Positional characteristics of Parenthesis

Defining the placement of Parenthesis in the sentence, should be taken into account its position in the sentence and in the whole text. On the one hand, the Parenthesis can function as the cohesion within a sentence; on the other hand, it can be a link between sentences.

In the sentence Parenthesis can be used in the following positions:

At the beginning of the sentence:

Personally, I think exit interviews are too late,” remarked a former military man [COCA, MAG, 2011].

As a consequence, we should get accustomed to read in human developments, insofar as they represent more or less cooperative answers to God’s invisible grace, occasions for further development [COCA, ACAD, 2010].

2) In the middle:

Well, maybe, but what if those viewers are just watching college football, pro football or, like me, learning to backpack with my scouting son [COCA, NEWS, 2011]?

It seems, at first glance, that new things are what give pleasure to the mind; but there aren’t many new things, and each one is new only once [COCA, ACAD, 2009].

3) In the end:

I mean he was so far the best thing in that movie, in my opinion [COCA, SPOK, 2011].

Speaking about whole text there are parentheses, which are used just at the beginning of the text, some of them in the body and some of them just in the end.

At the beginning of the text can be used the next parentheses:

Firstly, First of all, For a short, In the first place, Initially, To begin/start with, Let us begin, Start by, First and foremost

For instance:

We’re going to focus on, first and foremost, bringing down costs and adding to people’s choices and flexibility [COCA, SPOK, 2011].
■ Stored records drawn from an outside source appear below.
-- ==== Sys2Proof/Machine/MulDiv.lean ====
section
/-! DEFINITION. Multiply and divide steps (41 R231-R237) and the trapping multiplies and divides (41 R240-R246). -/

namespace Sys2Proof.Machine

/-- One multiply step (41 R231-R233): `add` forms the sum of the partial product and the selected multiplicand, `top`
the bit that fills the vacated position. -/
def runMulStep (add : Word → Word → AddResult) (top : AddResult → Bool)
    (rc ra : RegNum) (b : SrcB) (s : State) : Result :=
  withRRM rc ra b s fun c x y t =>
    let a := add (if bit t.q 0 then x else 0) y
    let d := putBit (a.r >>> 1) 31 (top a)
    writeThen true c d { t with q := putBit (t.q >>> 1) 31 (bit a.r 0) } fun u =>
      .next (finish (u.setArithFlags a d))

/-- The true sign of an add. -/
def trueSign (a : AddResult) : Bool := bit a.r 31 != a.v

/-- The add of DIV and DIVL (41 R235). -/
def divAdd (s : State) (x y : Word) : AddResult := if s.df then addCore x (~~~y) true else addCore x y false

/-- One divide step (41 R235, R236): `shift` says whether the destination is shifted. -/
def runDivStep (shift : Bool) (rc ra : RegNum) (b : SrcB) (s : State) : Result :=
  withRRM rc ra b s fun c x y t =>
    let a := divAdd t x y
    let df := divideFlag t a.c
    let d := if shift then putBit (a.r <<< 1) 0 (bit t.q 31) else a.r
    writeThen true c d { t with q := putBit (t.q <<< 1) 0 df } fun u =>
      .next (finish ((u.setArithFlags a d).setDf df))

/-- A trapping instruction (41 R240): the three pointers, then the trap of its operation code. -/
def runTrapping (op : BitVec 8) (rc ra rb : RegNum) (s : State) : Result :=
  match resolveNumbers rc ra rb s with
  | none => .refused .localsUnpredictable
  | some n => guarded (n.isProtected s) s (trapNext (op - 0xC0#8) (s.enter.setPointers n))

/-- Operands of DIV0: destination and SRCB (41 R234). -/
def withRM (rc : RegNum) (b : SrcB) (s : State) (k : AbsReg → Word → State → Result) : Result :=
  match resolve .C rc s, resolveSrc b s with
  | some c, some y => guarded (isProtected s c || y.isProtected s) s (k c (y.value s) s.enter)
  | _, _ => .refused .localsUnpredictable

/-- Flags of DIV0 (41 R234, D15): DF set, N the sign of SRCB, Z of the word written, V and C 0. -/
def State.setDiv0Flags (s : State) (y d : Word) : State :=
  { s with alu := if s.fz then s.alu else putBit (aluVNZC s.alu false (bit y 31) (d == 0) false) 11 true }

/-- MUL (41 R231): a signed multiply step. -/
def execMul (rc ra : RegNum) (b : SrcB) (s : State) : Result :=
  runMulStep (fun x y => addCore x y false) trueSign rc ra b s

/-- MULL (41 R232): the last signed multiply step, a subtract. -/
def execMull (rc ra : RegNum) (b : SrcB) (s : State) : Result :=
  runMulStep (fun x y => addCore y (~~~x) true) trueSign rc ra b s

/-- MULU (41 R233): an unsigned multiply step. -/
def execMulu (rc ra : RegNum) (b : SrcB) (s : State) : Result :=
  runMulStep (fun x y => addCore x y false) AddResult.c rc ra b s

/-- DIV0 (41 R234): divide initialize. -/
def execDiv0 (rc : RegNum) (b : SrcB) (s : State) : Result :=
  withRM rc b s fun c y t =>
    let d := putBit (y <<< 1) 0 (bit t.q 31)
    writeThen true c d { t with q := t.q <<< 1 } fun u => .next (finish (u.setDiv0Flags y d))

/-- DIV (41 R235): a divide step. -/
def execDiv (rc ra : RegNum) (b : SrcB) (s : State) : Result :=
  runDivStep true rc ra b s

/-- DIVL (41 R236): the last divide step. -/
def execDivl (rc ra : RegNum) (b : SrcB) (s : State) : Result :=
  runDivStep false rc ra b s

/-- DIVREM (41 R237): the remainder corrected (D15). -/
def execDivrem (rc ra : RegNum) (b : SrcB) (s : State) : Result :=
  withRRM rc ra b s fun c x y t =>
    let a := if t.df then addCore x 0 false else addCore x y false
    writeThen true c a.r t fun u => .next (finish (u.setArithFlags a a.r))

/-- MULTIPLY (41 R241): traps to vector 32. -/
def execMultiply (rc ra rb : RegNum) (s : State) : Result :=
  runTrapping 0xE0 rc ra rb s

/-- MULTIPLU (41 R242): traps to vector 34. -/
def execMultiplu (rc ra rb : RegNum) (s : State) : Result :=
  runTrapping 0xE2 rc ra rb s

/-- MULTM (41 R243): traps to vector 30. -/
def execMultm (rc ra rb : RegNum) (s : State) : Result :=
  runTrapping 0xDE rc ra rb s

/-- MULTMU (41 R244): traps to vector 31. -/
def execMultmu (rc ra rb : RegNum) (s : State) : Result :=
  runTrapping 0xDF rc ra rb s

/-- DIVIDE (41 R245): traps to vector 33. -/
def execDivide (rc ra rb : RegNum) (s : State) : Result :=
  runTrapping 0xE1 rc ra rb s

/-- DIVIDU (41 R246): traps to vector 35. -/
def execDividu (rc ra rb : RegNum) (s : State) : Result :=
  runTrapping 0xE3 rc ra rb s

end Sys2Proof.Machine
end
For the transition from the introduction to the main body the followings can be pasted:

Second(ly)/third(ly), In the second place, Subsequently, Simultaneously, And then, Next, Then, Moreover, Formerly, Previously, Furthermore

For example:

Near the end of the first century, Pope Clement argues that Jesus’ unmarried state was in no way meant to be an example for everyone: ” the reason that Jesus didn’t marry was that, in the first place, he was already engaged, so to speak, to the church; and, in the second place, he was no ordinary man” [COCA, MAG, 2006].

In the main body the most of parentheses are used. Some of them are:

In my opinion, In my view, To my mind, One the one hand/On the other hand, For example/for instance, Such as, Frequently, As an illustration, To illustrate, Above all, Additionally, As well as, Besides, Equally important, Furthermore, Further

For example:

On the one hand, these low socioeconomic indicators have generally been one of the reasons for rejection of such migrants. One the other hand, these indicators are related not only to the supply of manpower from Mexico, but also to the type of demand for job skills in the United States [COCA, ACAD, 1999].

In the conclusion usually the next words and phrases are given:

Summing up, To sum up, To conclude, In summary, Finally, In short, In brief, In a nutshell, On the whole, Ultimately, Last/lastly, Last of all

For example:

Finally, the military’s retirement program should be revised [COCA, ACAD, 2011].

Structural characteristics of Parenthesis

Defining the structure of Parenthesis, the next aspects must be taken into consideration:

  1. a) Syntactical aspect;
  2. b) Morphological.

Speaking about Syntactical aspect, it is important to remember that parenthesis is also called simply brackets or round brackets, curved brackets, oval brackets. It contains material that could be omitted without destroying or altering the meaning of a sentence. In most writing, overuse of parenthesis is usually a sign of a badly structured text. They can be inserted into a passage with which it doesn’t necessarily have any grammatical connection. Parentheses are usually marked off by round or square brackets, dashes, or commas [36].

For example:

A dog (not a cat) is an animal that barks [39]. The phrase not a cat is a parenthesis.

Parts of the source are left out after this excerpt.